The Algorithm

Palindrome Application, implemented in C.

The program goes through the DNA sequence, searching for all palindromes in a specific length, a range of allowed mismatches and a range of allowed gaps.

The strategy of this algorithm is to read the DNA sequence as a stream.

Parameters used by the program:

1)     Input sequence, genome of different organisms, in unspecified length (The file must be in a FASTA format).

2)     Length of palindrome (one side).

3)     Maximum gap between repeated regions.

4)     Number of mismatches allowed.

Searching for palindromes done by checking all the possible places in the sequence (in order to be correct and not to miss even one palindrome).

For each place in the sequence we will check all possible sizes of gap, checking whether the pal’ has allowed number of mismatches.

The “heart” of the algorithm compare the first letter to the last letter, the second letter to the letter second form the end, etc. (A matches T and C matches G).

If we found a palindrome that correlated with our demands, we will print it to the output in the following format:

• The pal’ above starts at the 122’Th base of the sequence and ended on the 140’Th base.

Its length 8 bases (each side), containing 2 mismatches and a gap of 3 bases.

The program counts and prints the total number of palindromes founded.

It’s also count for each base the number of times it appear in the sequence, this is needed for calculating the expectation through equation b (consulting the background distribution).

The program prints the running start and end times, so we could calculate its running times.

Algorithm Testing

In order to check if the algorithm we wrote is accurate, and works according to our demands, we “plant” an approximate palindrome in different genomes and compared the results with our expectations.We also compared our formulas expectation, with the average result of a large bunch of random sequences

Running Times

We run our program on Pentium-3 with 128MB RAM.
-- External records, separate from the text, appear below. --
/-- When SPACE ends an owed send goes on with its next frame; with its last one it leaves the list, and the third HALT
of a line that is HELD starts the HALT repeat timer (unless another HALT is owed, DEDUCED, log entry 27), and the third
UNSEAT_ALL clears the directory, the rings and the due set, in every line state. Then the line is free: the next owed
send begins; in OFF nothing more; in HELD a HALT repeat that waited; in RUNNING, with no further attempt to make, a
KEEP that waited (before a grant of what came to wait after it: the model's choice, log entry 17), else the arbiter
grants a poll of the lowest due slot, with the acknowledgement in its data, or the head of the queue, and alternates
where both wait; in SURVEY the first CALL, once the reply to SURVEY has been sent (DEDUCED, log entry 36). For a
further attempt of the request in flight, and one whose entry is FREE or LOST, see PoolAttemptsRunOut; for the SPACE of
a survey's frame, SeatAttemptsAreJudged, DescribePhasesEnd and RoundsAndSurveysEnd. -/
def Obligations.SpaceEndsFreeTheLine : Prop :=
  (∀ (s : State) (x : Transaction) (o : OwedSend) (rest : List OwedSend), s.start.phase = .running →
      s.line.txn = some x → x.phase = .space → s.noHoldAsked → s.wireHeld = false → x.user = .owed →
      s.line.owed = o :: rest → o.framesBegun < owedFrames o.command →
        exec .spaceEnd s = .next (beginOwed o rest (s.nodesLeave.setTxn none))) ∧
  (∀ (s : State) (x : Transaction) (t : State), s.start.phase = .running → s.line.txn = some x → x.phase = .space →
      s.noHoldAsked → s.wireHeld = false →
      (let free := s.nodesLeave.setTxn none
        let left (rest : List OwedSend) : State := free.setLine { free.line with owed := rest }
        x.user ≠ .owed ∧ x.user ≠ .survey ∧ t = free ∨
          ∃ o rest, x.user = .owed ∧ s.line.owed = o :: rest ∧ owedFrames o.command ≤ o.framesBegun ∧
            t =
              match o.command with
              | .close => left rest
              | .go => left rest
              | .halt =>
                if s.line.state = .held ∧ ∀ p ∈ rest, p.command ≠ .halt then
                  free.setLine { free.line with owed := rest, haltTimer := true }
                else left rest
              | .unseatAll =>
                { left rest with
                  dir := { s.dir with entries := allCells 32 Entry.blank, changes := allCells 32 false }
                  store := { s.store with rings := allCells 32 none }
                  sched := { s.sched with due := allCells 32 false } }) →
        (∀ p later, t.line.owed = p :: later → exec .spaceEnd s = .next (beginOwed p later t)) ∧
        (t.line.owed = [] →
          (s.line.state = .off → exec .spaceEnd s = .next t) ∧
          (s.line.state = .held →
            exec .spaceEnd s =
              .next
                (if s.line.haltWaiting then
                  beginFrame { command := .halt, target := none, data := [] } .haltRepeat t
                else t)) ∧
          (s.line.state = .running → s.pool.inFlight = none → s.line.keepWaiting = true →
            exec .spaceEnd s = .next (beginFrame { command := .keep, target := none, data := [] } .keepAlive t)) ∧
          (s.line.state = .running → s.line.keepWaiting = false → s.pool.inFlight = none →
            (s.pool.queued = [] → (∀ i : Slot, t.isDue i = false) → exec .spaceEnd s = .next t) ∧
            (∀ i : Slot, t.isDue i = true → (∀ j : Slot, j < i → t.isDue j = false) →
              s.pool.queued = [] ∨ s.line.lastGrant = .pool →
                exec .spaceEnd s =
                  .next
                    (beginFrame
                      { command := .poll
                        target := some i
                        data := match (t.entry i).lastSequence with | some q => [0x01, q] | none => [0x00, 0x00] }
                      .poll ((t.setDue i false).setLine { t.line with lastGrant := .poll }))) ∧
            (∀ r rest, s.pool.queued = r :: rest → (∀ i : Slot, t.isDue i = false) ∨ s.line.lastGrant = .poll →
              (t.entry r.slot).state ≠ .free → (t.entry r.slot).state ≠ .lost →
                exec .spaceEnd s =
                  .next
                    (beginFrame (requestFrameOf r) .pool
                      ((t.setLine { t.line with lastGrant := .pool }).setPool
                        { s.pool with queued := rest, inFlight := some { r with attempts := r.attempts + 1 } })))) ∧
          (s.line.state = .survey → s.pool.inFlight = none →
            (s.surveyReplyOwed = true → exec .spaceEnd s = .next t) ∧
            (s.surveyReplyOwed = false → s.survey.round = none →
              exec .spaceEnd s =
                .next
                  (beginFrame { command := .call, target := none, data := [] } .survey
                    (t.setSurvey
                      { s.survey with
                        record := { s.survey.record with roundsRun := s.survey.record.roundsRun + 1 }
                        round := some freshRound }))))))

/-- When its timer runs out a KEEP begins in RUNNING, where no poll, request or further attempt waits for the line
(R36, R79), and one HALT in HELD, on a free line; while the line is held dominant each waits, and a HALT waits too
where a SPACE stands. A stuck episode raises LINE_STUCK once, for slot 0 with detail 0, breaks a contest, and ends; a
frame that waited then begins, a further attempt before any KEEP (R114), as it does when a shorter dominance outside a
transaction ends. Under HOLD too the event is whole before the hold is taken (R146, OccurrencesAreRecorded; log entry
25). The waiting marks, the order of what waits, the broken contest, and the commands that carry a dominance under 40
bit times, are the model's choices (log entries 17, 19 and 29). -/
def Obligations.RepeatsAndStuckEpisodes : Prop :=
  (∀ s : State, s.start.phase = .running → s.line.owed = [] →
      (s.line.state = .running → s.line.silence = true → s.pool.inFlight = none → s.pool.queued = [] →
        (∀ i : Slot, s.isDue i = false) →
          (s.lineAllows = true →
            exec .keep s = .next (beginFrame { command := .keep, target := none, data := [] } .keepAlive s)) ∧
          (s.wireHeld = true → (∀ x, s.line.txn = some x → x.phase = .space) →
            exec .keep s = .next (s.setLine { s.line with keepWaiting := true }))) ∧
      (s.line.state = .running →
        s.pool.inFlight ≠ none ∨ s.pool.queued ≠ [] ∨ (∃ i : Slot, s.isDue i = true) → exec .keep s = .next s) ∧
      (s.line.state = .held → s.line.haltTimer = true → s.lineAllows = true →
        exec .haltRepeat s = .next (beginFrame { command := .halt, target := none, data := [] } .haltRepeat s)) ∧
      (s.line.state = .held → s.line.haltTimer = true → s.lineAllows = false →
        (∀ x, s.line.txn = some x → x.phase = .space) →
          exec .haltRepeat s = .next (s.setLine { s.line with haltWaiting := true }))) ∧
  (∀ s : State, s.start.phase = .running → s.noHoldAsked →
      (s.line.stuck = true → exec .lineStuck s = .next s) ∧
      (s.line.stuck = false → (∀ x, s.line.txn = some x → x.phase ≠ .contest) →
        exec .lineStuck s =
          .next (takeHold (raise .lineStuck 0 0 (s.setLine { s.line with stuck := true, dominant := false })))) ∧
      (∀ x, s.line.stuck = false → s.line.txn = some x → x.phase = .contest →
        exec .lineStuck s =
          .next
            (takeHold
              (raise .lineStuck 0 0
                (s.setLine
                  { s.line with stuck := true, dominant := false, txn := some { x with contestBroken := true } }))))) ∧
  (∀ s : State, s.start.phase = .running → s.noHoldAsked → s.line.txn = none →
      let clear := s.setLine { s.line with stuck := false, dominant := false }
      (s.line.owed = [] → s.line.state = .off →
        (s.line.stuck = true → exec .stuckEpisodeEnd s = .next clear) ∧
        (s.line.stuck = false → s.line.dominant = true → exec .spaceEnd s = .next clear)) ∧
      (∀ o rest, s.line.owed = o :: rest →
        (s.line.stuck = true → exec .stuckEpisodeEnd s = .next (beginOwed o rest clear)) ∧
        (s.line.stuck = false → s.line.dominant = true → exec .spaceEnd s = .next (beginOwed o rest clear))) ∧
      (∀ r, s.line.stuck = true → s.line.owed = [] → s.line.state = .running ∨ s.line.state = .survey →
        s.pool.inFlight = some r →
          exec .stuckEpisodeEnd s =
            .next
              (beginFrame (requestFrameOf r) .pool
                (clear.setPool { s.pool with inFlight := some { r with attempts := r.attempts + 1 } }))) ∧
      (s.line.stuck = true → s.line.owed = [] → s.line.state = .running → s.pool.inFlight = none →
        s.line.keepWaiting = true →
        exec .stuckEpisodeEnd s = .next (beginFrame { command := .keep, target := none, data := [] } .keepAlive clear)) ∧
      (s.line.stuck = true → s.line.owed = [] → s.line.state = .held → s.line.haltWaiting = true →
        exec .stuckEpisodeEnd s =
          .next (beginFrame { command := .halt, target := none, data := [] } .haltRepeat clear)))

/-- R34, R63: nothing more is judged of an aborted transaction: its answer, its window and its 21st character bring no
outcome and no fault. A collision in SEND, or in RECEIVE where the abort was taken there, still raises its fault; one
in an answer to a transaction aborted before it began changes nothing, because none of that answer is read. The contest
of a survey that was told to stop is not judged. Under HOLD too that is so before the hold is taken
(OccurrencesAreRecorded, log entry 25). Such a survey stops at the end of its frame, answer or contest; a survey that
has begun no round has none of these on the line, also where the last frame of a survey stopped before still is. Which
moments are frame boundaries, and that a describe phase cut short does not add its slot to the change set again, are
the model's choices (log entries 15 and 35); that the 21st character of an aborted answer brings nothing is DEDUCED
(log entry 20). -/
def Obligations.StoppedWorkIsNotJudged : Prop :=
  (∀ (s : State) (x : Transaction), s.start.phase = .running → s.line.txn = some x → x.aborted.isSome = true →
      s.noHoldAsked →
      let spaced := s.setTxn (some { x with phase := .space })
      (∀ chars, x.phase = .receive → exec (.answerReceived chars) s = .next (frameBoundary spaced.nodesLeave)) ∧
      (x.phase = .wait → exec .answerWindowExpiry s = .next spaced) ∧
      (x.phase = .receive → exec .twentyFirstCharacter s = .next s) ∧
      ((x.phase = .send ∧ x.frame.target.isSome = true) ∨ (x.phase = .receive ∧ x.aborted = some .receive) →
        exec .collision s =
          .next
            (takeHold
              (raise .collision (frameAddress x.frame) (commandCode x.frame.command) (frameBoundary spaced)))) ∧
      (x.phase = .receive → x.aborted ≠ some .receive → exec .collision s = .next s)) ∧
  (∀ (s : State) (x : Transaction) (lead : BitVec 2) (slots : BitVec 168), s.start.phase = .running →
      s.line.txn = some x → x.phase = .contest → s.survey.stopping = true → s.noHoldAsked →
        let broken := s.contestHit lead slots || x.contestBroken
        let spaced := (s.nodesContend (s.contestReading slots)).setTxn (some { x with phase := .space })
        (broken = false → exec (.contestEnd lead slots) s = .next (frameBoundary spaced)) ∧
        (broken = true →
          exec (.contestEnd lead slots) s =
            .next
              (takeHold
                (frameBoundary (raise .badCheck (frameAddress x.frame) (commandCode x.frame.command) spaced))))) ∧
  (∀ s : State,
      (s.survey.round = none → s.surveyFrameRuns = false) ∧ (s.survey.stopping = false → frameBoundary s = s) ∧
      (s.survey.stopping = true →
        surveyStopped s (frameBoundary s) ∧ (frameBoundary s).line = s.line ∧ (frameBoundary s).dir = s.dir ∧
          (frameBoundary s).sched = s.sched ∧ (frameBoundary s).store = s.store ∧ (frameBoundary s).pool = s.pool ∧
          (frameBoundary s).faults = s.faults ∧ (frameBoundary s).nodes = s.nodes ∧
          (frameBoundary s).start = s.start ∧ (frameBoundary s).settings = s.settings))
Using the following parameters:

•  Length of Palindromes (one side): 14
•  Maximum gap allowed: 100
•  Number of mismatches allowed: 2
 Organism Sequence length (Bases) Time (h:min:sec) E.Coli 4,639,221 (0:16:06) Human genome ~ 3x109 ~ (173:31:14)

Practical usage of the Algorithm

Compare the palindrome profile of different organisms and evaluate the results:

a)    Genome from different bacteria.

b)    Same gene, for example: hemoglobin, insulin in different mammals.

c)    Gene families, for example: Histones, Immunoglobins.